In the section we show how to write a function that accepts points defining a piecewise linear setpoint profile, then produce a function to compute the setpoint for any point in time.
Describiing the setpoint as a series of a step/ramp/soak periods naturally leads a piecewise linear function. The start and end of each line segment are spceified by (time, value) pairs. Ordering these points into a list provides a straightforward specification of the setpoint,
Here we show the points for a typical setpoint.
%matplotlib inline
import numpy as np
import matplotlib.pyplot as plt
profile = [
(0, 25),
(50, 35),
(120, 35),
(120, 40),
(170, 50),
(170, 50),
(270, 50),
(370, 40),
(450, 40),
(600, 25),
]
t = [t for t, _ in profile]
y = [y for _, y in profile]
fig, ax = plt.subplots(1, 1)
ax.plot(t, y, '.', ms=10)
[<matplotlib.lines.Line2D at 0x7fe217098fd0>]

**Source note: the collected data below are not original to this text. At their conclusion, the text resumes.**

/-- R127: the convoy's order lets an item go. -/
def Dev.convoyOrder (d : Dev) (x : Item) : Bool :=
  let c := d.cfgN Od.que_CONVOY x.queue
  if 1023 < c then true
  else
    d.que.man.items.all (fun e =>
      d.cfgN Od.que_CONVOY e.2.queue ≠ c || decide (x.cseq ≤ e.2.cseq) ||
        (if d.cfg Od.cvy_MODE c = 0 then e.2.state ≠ .accepted else e.2.state.isEnd))

/-- The body of an item as its consumer receives it (R118): a posting with its handle. -/
def Item.wireBody (x : Item) : Bytes :=
  match x.kind with
  | .launchPost => padTo 16 x.body ++ toLe 4 x.handle ++ List.replicate 12 0
  | _ => x.body

def Item.kindCode (x : Item) : Nat :=
  match x.kind with
  | .command => 1
  | .launchEntry => 2
  | .launchPost => 3

/-- Mark an item DISPATCHED, as one manifest write; a repeated hand-over starts CONFIRM_TIMEOUT afresh (R133). -/
def Dev.markDispatched (d : Dev) (h : Nat) (f : Item → Item) : Dev :=
  match d.item h with
  | none => d
  | some x =>
    let y := f { x with state := .dispatched, dispatchedAt := d.now, resend := false }
    if x.state = .accepted then (d.setItem h y).journal h else d.setItem h y

/-- Write an item into the delivery ring (R109). -/
def Dev.deliverItem (d : Dev) (h : Nat) (x : Item) : Dev :=
  let q := d.queue x.queue
  if q.workFree = 0 then d
  else
    let d1 := (d.setQueue x.queue { q with devPos := q.devPos + 1 }).markDispatched h (fun y => { y with deliveredAt := some q.devPos })
    (d1.emitWork x.queue q.devPos x.kindCode x.tag x.seq x.wireBody (.delivery x.queue q.devPos x.kindCode x.tag x.seq x.wireBody)).signalSource x.queue

/-- Seal and transmit the CMD frame of an item under its sequence (R109, R183, R193). -/
def Dev.sendCmd (d : Dev) (h i seq : Nat) : Dev :=
  match d.item h with
  | none => d
  | some x =>
    let gap := d.cfg Od.ses_RETX_TIME i
    (d.markDispatched h (fun y => { y with sff := some seq, retxAt := d.now + gap, retxGap := gap,
                                           claim := d.fry.twin.claim, keyGen := (d.ses i).genAt seq })).sendFrame i 0 0 seq x.wireBody

/-- Dispatch to a SESSION target (R109, R128, R188, R192, R505, R506). -/
def Dev.dispatchSession (d : Dev) (h : Nat) (x : Item) : Dev :=
  match d.sesOf (d.cfgN Od.que_SESSION x.queue) with
  | none => d
  | some i =>
    if d.flt.safe || d.flt.chipSafe then d.endItem h .failed 0x08
    else if d.flt.hold || !d.maySeal0 i then d
    else
      match x.sff with
      | some seq => if d.flowBlocked i seq (x.state = .dispatched) then d else d.sendCmd h i seq
      | none =>
        if d.flowBlocked i (d.ses i).tx then d
        else
          let (n, d1) := d.takeTx i
          ((d1.onItem h (fun y => { y with sff := some n })).journal h).sendCmd h i n

/-- Dispatch to a LANE target: a free inbox slot of the running lane takes the item (R109, R339). -/
def Dev.dispatchLane (d : Dev) (h : Nat) (x : Item) : Dev :=
  let n := d.cfgN Od.que_LANE x.queue
  let l := d.lan.get {} n
  if !l.runs || l.cancelled || 8 ≤ l.inbox.length then d
  else
    match l.inbox.freeKey 0 8 with
    | none => d
    | some k =>
      let desc := deliveryDesc x.kindCode x.tag x.seq x.wireBody
      let d1 := { d with lan := d.lan.put {} n { l with
        inbox := l.inbox.ins k { item := h, queue := x.queue, seq := x.seq, bytes := desc, turn := l.handed }, handed := l.handed + 1 } }
      (d1.markDispatched h id).emit (.toLane n k desc)

/-- The next item that a queue may dispatch: first those to be handed over again, then the oldest ACCEPTED one. -/
def Dev.nextItem (d : Dev) (q : Nat) : Option (Nat × Item) :=
  let l := d.itemsOf q
  match l.find? (fun e => e.2.resend && e.2.state == .dispatched) with
  | some e => some e
  | none => l.find? (fun e => e.2.state == .accepted)

/-- QUEUE_DISPATCH (R133): the queue's next item goes to its target where its order allows. A launch entry's item is
dispatched by its commit (R59). -/
def Dev.dispatch (d : Dev) (q : Nat) : Dev :=
  let x := d.queue q
  if d.isStandby || d.man.saving || d.man.parked || d.flt.chipSafe || (x.dmaStall && x.state = .stalled) || !x.replay.isEmpty then d
  else
    match d.nextItem q with
    | none => d
    | some (h, it) =>
      if it.kind = .launchEntry || it.unacked || d.held it then d
      else if it.state = .accepted && (match it.expiry with
          | some t => decide (t ≤ d.now)
          | none => false) then d.endItem h .expired 0x01
      else if !it.resend && !(d.queueOrder it && d.convoyOrder it) then d
      else
        match d.cfg Od.que_TARGET q with
        | 0 => if x.isOpen then d.deliverItem h it else d
        | 1 => d.dispatchSession h it
        | 2 => d.dispatchLane h it
        | _ => d

/-! ## Expiry, time-out, cancel (R133) -/

/-- ITEM_EXPIRY. -/
def Dev.expireItem (d : Dev) (q seq : Nat) : Dev :=
  match d.findItem q seq with
  | some (h, x) =>
    match x.expiry with
    | some t => if x.state = .accepted && !x.unacked && decide (t ≤ d.now) && !d.held x && !d.isStandby then d.endItem h .expired 0x01 else d
    | none => d
  | none => d

/-- Free the inbox slot of an item that ended without its lane (R339). -/
def Dev.lapseSlot (d : Dev) (h : Nat) : Dev :=
  { d with lan := d.lan.mapVals (fun _ l =>
      match l.inbox.find? (fun e => e.2.item == h) with
      | some e => { l with inbox := l.inbox.del e.1 }
      | none => l) }

/-- CONFIRM_TIMEOUT: it does not apply to launch items but for a launched CMD frame, whose retransmission ends with it
(R133, R193). -/
def Dev.confirmTimeout (d : Dev) (q seq : Nat) : Dev :=
  match d.findItem q seq with
  | some (h, x) =>
    if x.state ≠ .dispatched || d.now < x.dispatchedAt + d.cfg Od.que_CONFIRM_TIMEOUT q || d.isStandby || d.held x then d
    else if x.kind = .launchEntry then
      match d.entry x.handle with
      | some e => if e.image.isFrame && e.sent then (d.endEntry x.handle .failed 0x2D).retryBlocked else d
      | none => d
    else ((d.lapseSlot h).endItem h .failed 0x06).retryBlocked
  | none => d

/-- Cancel an ACCEPTED item: a launch entry leaves the table (R59, R133). -/
def Dev.cancelItem (d : Dev) (h : Nat) (x : Item) (reason launchReason : Nat) : Dev :=
  if x.kind = .launchEntry then
    match d.entry x.handle with
    | some e => if e.state.isCommitted then d else d.endEntry x.handle .cancelled launchReason
    | none => d.endItem h .cancelled launchReason
  else d.endItem h .cancelled reason

/-- CANCEL_SEQ (R133, R145). The spec gives no answer for a sequence that names no item, or one that has its outcome: the write
changes nothing and is answered as done (log entry 143). -/
def Dev.cancelSeq (d : Dev) (q seq : Nat) : Dev :=
  match d.findItem q seq with
  | some (h, x) =>
    if d.held x then d.emit (.writeStatus 9)
    else if x.state = .accepted && !x.unacked then d.cancelItem h x 0x02 0x2E
    else if x.state = .dispatched then d.bump Od.qst_CANCEL_LATE q
    else d
  | none => d

/-! ## Opening and closing (R109, R112, R126, R148, R151) -/

/-- Members of a convoy, among the queues that name one. -/
def Dev.convoyMembers (d : Dev) (c : Nat) : List Nat := (d.listedInsts Od.que_CONVOY).filter (fun q => d.cfgN Od.que_CONVOY q == c)

/-- R109, R126, R314: the rules that a queue's configuration must meet to open. -/
def Dev.queueConfigOk (d : Dev) (q : Nat) : Bool :=
  let src := d.cfgN Od.que_SOURCES q
  let c := d.cfgN Od.que_CONVOY q
  !(d.delivers q && bitOf src 0) &&
  (d.cfg Od.que_CLASS q ≠ 2 || (src = 0 && d.delivers q)) &&
  (1023 < c || (d.durable q && decide ((d.convoyMembers c).length ≤ 64))) &&
  (d.cfg Od.que_TARGET q ≠ 2 || d.cfg Od.que_LANE q < 128)

/-- R284: the rings of a queue that lie in host memory lie inside its window, the body areas of a delivery ring included. -/
def Dev.queueWindowOk (d : Dev) (q : Nat) : Bool :=
  let x := d.queue q
  let pf := d.pfOf q
  (x.workChip || d.inWindow pf x.workBase ((if d.delivers q then 320 else 64) * 2 ^ x.workLog2)) &&
    (x.cplChip || d.inWindow pf x.cplBase (32 * 2 ^ x.cplLog2))

/-- R148: what a queue replays when it opens: an ACCEPT record of each HOST or LANE item not yet RETIRED, and a TERMINAL
record of each item with an outcome. -/
def Dev.replayOf (d : Dev) (q : Nat) : List WaitRec :=
  (d.itemsOf q).flatMap (fun e =>
    (if !e.2.retired && e.2.source.hasAccept && !e.2.unacked then [{ type := 1, item := some e.1, replay := true }] else []) ++
    (if e.2.state.isEnd then [{ type := 2, item := some e.1, replay := true }] else []))

/-- R148, R149: replay into the rings just opened; DISPATCHED items of a HOST or LANE target are handed over again. -/
def Dev.replayQueue (d : Dev) (q : Nat) : Dev :=
  let again := d.cfg Od.que_TARGET q ≠ 1
  let r := d.replayOf q
  let d1 := (d.itemsOf q).foldl (fun x e => x.setItem e.1 { e.2 with
    termPos := none, deliveredAt := none, resend := e.2.resend || (again && e.2.state == .dispatched && e.2.kind != .launchEntry) }) d
  let d2 := d1.onQueue q (fun x => { x with fresh := false, replay := r, waiting := [], cplReserved := (d.itemsOf q).length })
  d2.pump q

/-- R126: the pier of a queue that opens: that of the members of its convoy that are open already. -/
def Dev.openPier (d : Dev) (q : Nat) : Nat :=
  let c := d.cfgN Od.que_CONVOY q
  if 1023 < c then (d.queue q).pier
  else match (d.convoyMembers c).find? (fun m => m ≠ q && decide ((d.queue m).state ≠ .off)) with
    | some m => (d.queue m).pier
    | none => (d.queue q).pier

/-- R112: open a queue whose rings are valid and whose ENABLE is ON. -/
def Dev.tryOpen (d : Dev) (q : Nat) : Dev :=
  let x := d.queue q
  if x.state = .off && x.ringValid && d.cfgB Od.que_ENABLE q && d.queueConfigOk q && d.admitsWork && !d.flt.chipSafe then
    if !d.queueWindowOk q then d.raise 33 0x129 q
    else
    let d1 := d.setQueue q { x with state := .on, dmaStall := false, pier := d.openPier q }
    if x.fresh then d1.replayQueue q else d1.pump q
  else d

/-- R158: the base of a ring in on-chip memory has 40 bits. -/
def ringBase (chip : Bool) (b : Nat) : Nat := if chip then b % 2 ^ 40 else b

Python functions are frequently written to accept data, perform calculations, and return values. What may be less familiar is that functions can also return function. This is just what we neeed - a function that accepts a series of (time, value) pairs describing a setpoint profile, then returns a function that can be used to find values of the setpoint at any point in time.
def create_setpoint_function(profile):
profile = np.array(profile)
ti = profile[:, 0]
yi = profile[:, 1]
# define a function to interpolate time and values
def setpoint_function(t):
return np.interp(t, ti, yi)
# return that function
return setpoint_function
The following example creates a setpoint function that produces setpoints corresponding the profile described in the introduction to this notebook.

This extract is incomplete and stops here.